Le Festival Musiques métisses je l’ai côtoyé, fréquenté assidument à certaines périodes, parfois délaissé  – comme un vieil ami qu’on ose parfois négliger car le lien ne sera jamais vraiment rompu. Seulement voilà, aujourd’hui pour des raisons extérieures, le lien semble bien mal en point. Musiques Métisses, qui venait de fêter ses quarante ans d’existence, n’est plus. Du moins plus pour l’instant. Les politiques ont décidé de fermer les vannes face aux problèmes financiers récurrents de la manifestation, qui rappelons-le, hormis les concerts de la grande scène, proposait de multiples activités gratuites : concerts dans les écoles, dans les EMS, débats et conférences autour de la littérature africaine (Littérature Métisses).

Il est évident qu’une manifestation comme Musiques Métisses ne peut pas être économiquement viable. Il est évident qu’une manifestation comme Musiques Métisses est beaucoup plus qu’un simple festival de musiques.

Musiques Métisses c’est une utopie, un grand rassemblement d’artistes et d’activistes musicaux convaincus que la musique, les actions sur le terrain pouvaient permettre le dialogue, l’échange, la mixité. Décider de ne plus soutenir Musiques Métisses, c’est choisir de baisser les bras et de se renfermer encore un peu plus dans la morosité ambiante de cette année 2015, décidément bien déprimante.

L’île des possibles

Quant à la musique, elle a toujours été la garante des bonnes vibrations de ce monde éphémère que l’équipe du festival construisait chaque année avec attention, amour et détermination sur l’île de Bourgine pendant les trois jours du week-end de la Pentecôte.
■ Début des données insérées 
-- ==== Sys2Proof/Machine/Ops.lean ====
section
/-! DEFINITION. Taking an exception, as ONE operation (`initiate`, 60_exceptions.md R236), with the vectors, stacks,
frames and new PSL it uses, how traps and faults raise it (43_trace.md R210 to R212), and the return from one (REI,
43_trace.md R218). -/

namespace Sys2Proof.Machine

open Sys2Proof

/-- The type codes 1 to 7 of Table E-1 (40_arithmetic_exceptions.md R101). -/
def ArithTrap.code : ArithTrap → Longword
  | .integerOverflow => 1
  | .integerDivideByZero => 2
  | .floatingOverflow => 3
  | .divideByZero => 4
  | .floatingUnderflow => 5
  | .decimalOverflow => 6
  | .subscriptRange => 7

/-- The type codes 8 to 10 of Table E-1 (R101). -/
def ArithFault.code : ArithFault → Longword
  | .floatingOverflow => 8
  | .floatingDivideByZero => 9
  | .floatingUnderflow => 10

/-- The type codes of Table E-2 (42_instruction_execution_exceptions.md R172). -/
def CompatEvent.code : CompatEvent → Longword
  | .reservedOpcode => 0
  | .bpt => 1
  | .iot => 2
  | .emt => 3
  | .trap => 4
  | .illegalInstruction => 5
  | .oddAddress => 6

/-- `V_EMUL_FAULT`, the one offset besides the printed CB that the source fixes (R169). -/
def emulFaultOffset : Longword := 0xCC

/-- `Offset(E)`: the SCB offset of an exception's vector (60_exceptions.md R232, R235). -/
def Exc.offset (v : VectorOffsets) : Exc → Longword
  | .arithmeticTrap _ => v.arith
  | .arithmeticFault _ => v.arith
  | .memory .accessControlViolation _ _ => v.acv
  | .memory .translationNotValid _ _ => v.tnv
  | .reservedAddressingMode => v.resaddr
  | .reservedOperand => v.resop
  | .reservedOrPrivilegedInstruction => v.respriv
  | .customerReservedOpcode => v.xfc
  | .subsetEmulationTrap => v.emulTrap
  | .suspendedEmulationFault => emulFaultOffset
  | .compatibilityMode _ => v.compat
  | .changeMode .kernel _ => v.chmk
  | .changeMode .executive _ => v.chme
  | .changeMode .supervisor _ => v.chms
  | .changeMode .user _ => v.chmu
  | .breakpoint => v.bpt
  | .traceFault => v.trace

/-- The two emulation exceptions, which change neither stack nor mode (42_instruction_execution_exceptions.md R170). -/
def Exc.isEmulation : Exc → Bool
  | .subsetEmulationTrap => true
  | .suspendedEmulationFault => true
  | _ => false

/-- What a vector's bits 1:0 say (60_exceptions.md R235). -/
inductive VectorCode where
  | kernelStack | interruptStack | writableControlStore | reserved
deriving DecidableEq, Repr

/-- The code of a vector (R235). -/
def vectorCode (v : Longword) : VectorCode :=
  let b := v.extractLsb' 0 2
  if b = 0 then .kernelStack else if b = 1 then .interruptStack
  else if b = 2 then .writableControlStore else .reserved

/-- The routine's address in a vector: `v[31:2] ++ 0b00` (R236). -/
def vectorTarget (v : Longword) : Longword := v.extractLsb' 2 30 ++ 0#2

/-- The mode a service routine runs in: for CHMx the more privileged of the current mode and the target
(R174), for the emulation exceptions the current one, for every other exception kernel (60_exceptions.md R238). -/
def Exc.newMode (cur : Mode) : Exc → Mode
  | .changeMode target _ => mostPrivileged cur target
  | .subsetEmulationTrap => cur
  | .suspendedEmulationFault => cur
  | _ => .kernel

/-- SERVICE_STACK (60_exceptions.md R239): the stack in use for the emulation exceptions, the stack of the mode entered
for CHMx, else the interrupt stack when on it or when the vector says so, else the kernel stack. -/
def serviceStack (e : Exc) (psl : Psl) (code : VectorCode) : StackId :=
  match e with
  | .subsetEmulationTrap => psl.stack
  | .suspendedEmulationFault => psl.stack
  | .changeMode target _ => stackOfMode (mostPrivileged psl.cur target)
  | _ => if psl.is || code == .interruptStack then .interrupt else .kernel

/-- NEW_PSL (60_exceptions.md R238): everything cleared but the mode fields, IS and IPL. PRV is the saved mode, unchanged
for the emulation exceptions, and kernel (0) when the routine runs on the interrupt stack. Where both of these apply, an
emulation exception taken with IS set, PRV is unchanged (DESIGN CHOICE, log 24). -/
def newPsl (e : Exc) (saved : Psl) (code : VectorCode) (stack : StackId) : Psl where
  c := false
  v := false
  z := false
  n := false
  t := false
  iv := false
  fu := false
  dv := false
  ipl := saved.ipl
  prv := if e.isEmulation then saved.prv else if stack = .interrupt then .kernel else saved.cur
  cur := e.newMode saved.cur
  is := saved.is || code == .interruptStack
  fpd := false
  tp := false
  cm := false

/-- The parameters of a memory management fault, MM_PARAMS, in push order (41_memory_and_operand_exceptions.md R141). -/
def memoryParams (form : MmParams) (f : MemFault) (va : Longword) (access : Access) (mode : Mode) : List Longword :=
  match form with
  | .addressAndFaultWord => [va, Config.faultParameterWord f va access mode]
  | .nothing => []
  | .uninterpreted => Config.mmParamList f va access mode

/-- What an exception pushes besides PSL and PC, in push order (60_exceptions.md R232, column "pushed"; R234). -/
def Exc.params (e : Exc) (s : State) : List Longword :=
  match e with
  | .arithmeticTrap c => [c.code]
  | .arithmeticFault c => [c.code]
  | .memory f va access => memoryParams s.config.mmParams f va access s.psl.cur
  | .compatibilityMode ev => [ev.code]
  | .changeMode _ code => [code.signExtend 32]
  | _ => []

/-- The whole frame in push order (60_exceptions.md R236, R237): the saved PSL, the saved PC, the parameters. The subset
emulation trap pushes EMUL_FRAME in its place (R168). -/
def Exc.frame (e : Exc) (savedPc : Longword) (savedPsl : Psl) (s : State) : List Longword :=
  match e with
  | .subsetEmulationTrap => Config.emulFrame s.draws
  | _ => savedPsl.pack :: savedPc :: e.params s

/-- The pushes of `Initiate` from stack pointer `sp` down, made in the mode entered (R236, R272 item 2; log 21): the new
pointer and the state with the memory written. What an instruction fetch may still see of them is `enterRoutine`'s. -/
def State.pushFrame (s : State) (mode : Mode) : List Longword → Longword → Except Stop (Longword × State)
  | [], sp => .ok (sp, s)
  | v :: vs, sp =>
    match s.writeBytes mode (leBytes 4 v.toNat) (sp - 4) with
    | .error e => .error e
    | .ok s' => s'.pushFrame mode vs (sp - 4)

/-- The vector of an exception: one longword of the SCB, read without translation (R235). -/
def State.vector (s : State) (e : Exc) : Longword := s.physicalLong (s.scbb + e.offset s.config.vectors)

/-- `Initiate` once its vector's code is known to be handled: the frame is pushed on the service stack, the new PSL and
the routine's address are taken (60_exceptions.md R236). The frame is a store like any other: until the next REI an instruction
fetch may see the bytes it has replaced (20_memory.md R60; log 22). -/
def enterRoutine (e : Exc) (savedPc : Longword) (savedPsl : Psl) (s : State) : Answer :=
  let v := s.vector e
  let stack := serviceStack e s.psl (vectorCode v)
  let frame := e.frame savedPc savedPsl s
  match s.pushFrame (e.newMode s.psl.cur) frame (s.sps.get stack) with
  | .error _ => .fault .servicePushFault
  | .ok (sp, s') =>
    .next { s' with
      sps := s'.sps.set stack sp
      psl := newPsl e savedPsl (vectorCode v) stack
      pc := vectorTarget v
      staleCode := s.oldCells (e.newMode s.psl.cur) (4 * frame.length) sp ++ s.staleCode }

/-- `Initiate` (60_exceptions.md R236): every exception of the spec. -/
def initiate (e : Exc) (savedPc : Longword) (savedPsl : Psl) (s : State) : Answer :=
  if e = .customerReservedOpcode ∧ s.config.xfcMicrocode = true then .refused .customerMicrocode
  else
    match vectorCode (s.vector e) with
    | .writableControlStore => .refused .writableControlStore
    | .reserved => .fault .reservedVectorCode
    | .kernelStack => enterRoutine e savedPc savedPsl s
    | .interruptStack => enterRoutine e savedPc savedPsl s

/-- A fault or abort of the instruction at `s.pc`, `s` being the state at its start: the saved PC is its address, the saved
PSL is the one of its start with TP clear (43_trace.md R210). So it is for a reserved operand fault of an instruction one of
whose wide register operands reaches the PC: that this is no use of the PC after which
41_memory_and_operand_exceptions.md R148 has the saved PC drawn is the model's choice (DESIGN CHOICE, log 14). -/
def raiseFault (e : Exc) (s : State) : Answer := initiate e s.pc { s.psl with tp := false } s

/-- The PSL a floating fault saves: N, Z, V, C are draws, TP is clear, FPD is set when POLYx is suspended
(40_arithmetic_exceptions.md R112 to R115, R117). -/
def floatingFaultPsl (suspend : Bool) (s : State) : Psl :=
  { s.psl with
    n := s.drawnBit 0, z := s.drawnBit 1, v := s.drawnBit 2, c := s.drawnBit 3
    tp := false, fpd := s.psl.fpd || suspend }

/-- A floating fault of the instruction at `s.pc` (R112 to R114). The progress of a POLYx that it suspends is held nowhere: the
source does not name where it is (10_state.md R39, N12), and R0 to R13 are as at the instruction's start (DESIGN CHOICE,
log 46). -/
def raiseFloatingFault (c : ArithFault) (suspend : Bool) (s : State) : Answer :=
  initiate (.arithmeticFault c) s.pc (floatingFaultPsl suspend s) (s.advanceDraws 4)

/-- A trap after an instruction that has completed in `s`: the saved PC is the next instruction's, the saved PSL is the
PSL at its end, TP as it stands (43_trace.md R211, 60_exceptions.md R231). -/
def raiseTrap (e : Exc) (s : State) : Answer := initiate e s.pc s.psl s

/-- The trace fault (43_trace.md R209 phase A, R212): `s` is at the start of an instruction with TP set. -/
def raiseTrace (s : State) : Answer :=
  initiate .traceFault s.pc { s.psl with tp := false } (s.setPsl { s.psl with tp := false })

/-- An instruction that did not complete, `s` being the state at its start. -/
def raiseStop (s : State) : Stop → Answer
  | .fault e => raiseFault e s
  | .floatingFault c suspend => raiseFloatingFault c suspend s
  | .refused r => .refused r

/-- An instruction that ran to its end. -/
inductive Completion where
  /-- Normally: `s.pc` is the next instruction (43_trace.md R209). -/
  | done (s : State)
  /-- With a trap: `s.pc` is the next instruction (60_exceptions.md R231). -/
  | trap (e : Exc) (s : State)

/-- What an instruction that began in `s` answers (43_trace.md R209 phase C). -/
def conclude (s : State) : Except Stop Completion → Answer
  | .error st => raiseStop s st
  | .ok (.done s') => .next s'
  | .ok (.trap e s') => raiseTrap e s'

/-- REI (43_trace.md R218): pop PC and PSL from the current stack; a more privileged mode raises the reserved operand fault,
IS or IPL set is refused (D37); TP becomes the popped TP or the T the REI began with (R214); later instruction fetches see
every earlier store (20_memory.md R60). -/
def returnFromException (s : State) : Except Stop Completion :=
  match s.readLong s.sp with
  | .error e => .error e
  | .ok newPc =>
    match s.readLong (s.sp + 4) with
    | .error e => .error e
    | .ok w =>
      let saved := Psl.unpack w
      if morePrivileged saved.cur s.psl.cur then .error (.fault .reservedOperand)
      else if saved.is || saved.ipl != 0 then .error (.refused .reiInterruptState)
      else
        .ok (.done { s.setSp (s.sp + 8) with
          psl := { saved with tp := saved.tp || s.psl.tp }
          pc := newPc
          staleCode := [] })

end Sys2Proof.Machine
end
Dans les années 90, j’y ai découvert les cuivres déjantés de Gangbé Brass Band, fanfare improbable qui vient justement de renaître de ses cendres avec la parution d’un nouvel album et d’un documentaire d’Arnaud Robert. J’ai aussi succombé à la fureur des koras électrisées de Ba Cissoko, à l’ambivalence de la voix mutante de Jimmy Scott, au charme envoûtant de la sublimissime et bouleversante chanteuse tchadienne Mounira Mitchala.

Et puis il y avait tous ses « vieux » groupes que Christian Mousset ne pouvait pas s’empêcher de ressusciter : Le Super Rail Band de Bamako, les Bantous de la Capitale, la Camerounaise Anne-Marie Nzié, le Réunionnais Granmoun Lélé (et plus récemment l’atypique Menwar), le Guinéen Mamadou Barry ou le vertigineux guitariste malien Djelimady Tounkara. Evidemment, l’an dernier, lorsque les Ambassadeurs du Motel de Bamako décidèrent de se reformer le temps d’une tournée, ils ne purent que faire escale sur l’île de Bourgines. Je n’y étais pas et je le regrette.

Ce qui sauve les Africains…..

L’annonce de la fin de Musiques Métisses fait remonter d’autres souvenirs comme cette édition 2012 où la Tunisienne Emel Mathlouthi, connue pour son engagement dans les révolutions arabes, lâchait :. « Même si le soleil trompeur de la révolution va peut-être nous brûler…» avant de s’interrompre, émue, et de reprendre avec « Halleluja » de Léonard Cohen à la guitare sèche. Sur une autre scène Denis Péan, chanteur et poète de Lo’Jo s’exclamait: «  Il est des mots qui font rêver, comme identité et des mots qui agacent comme “identité nationale“ ».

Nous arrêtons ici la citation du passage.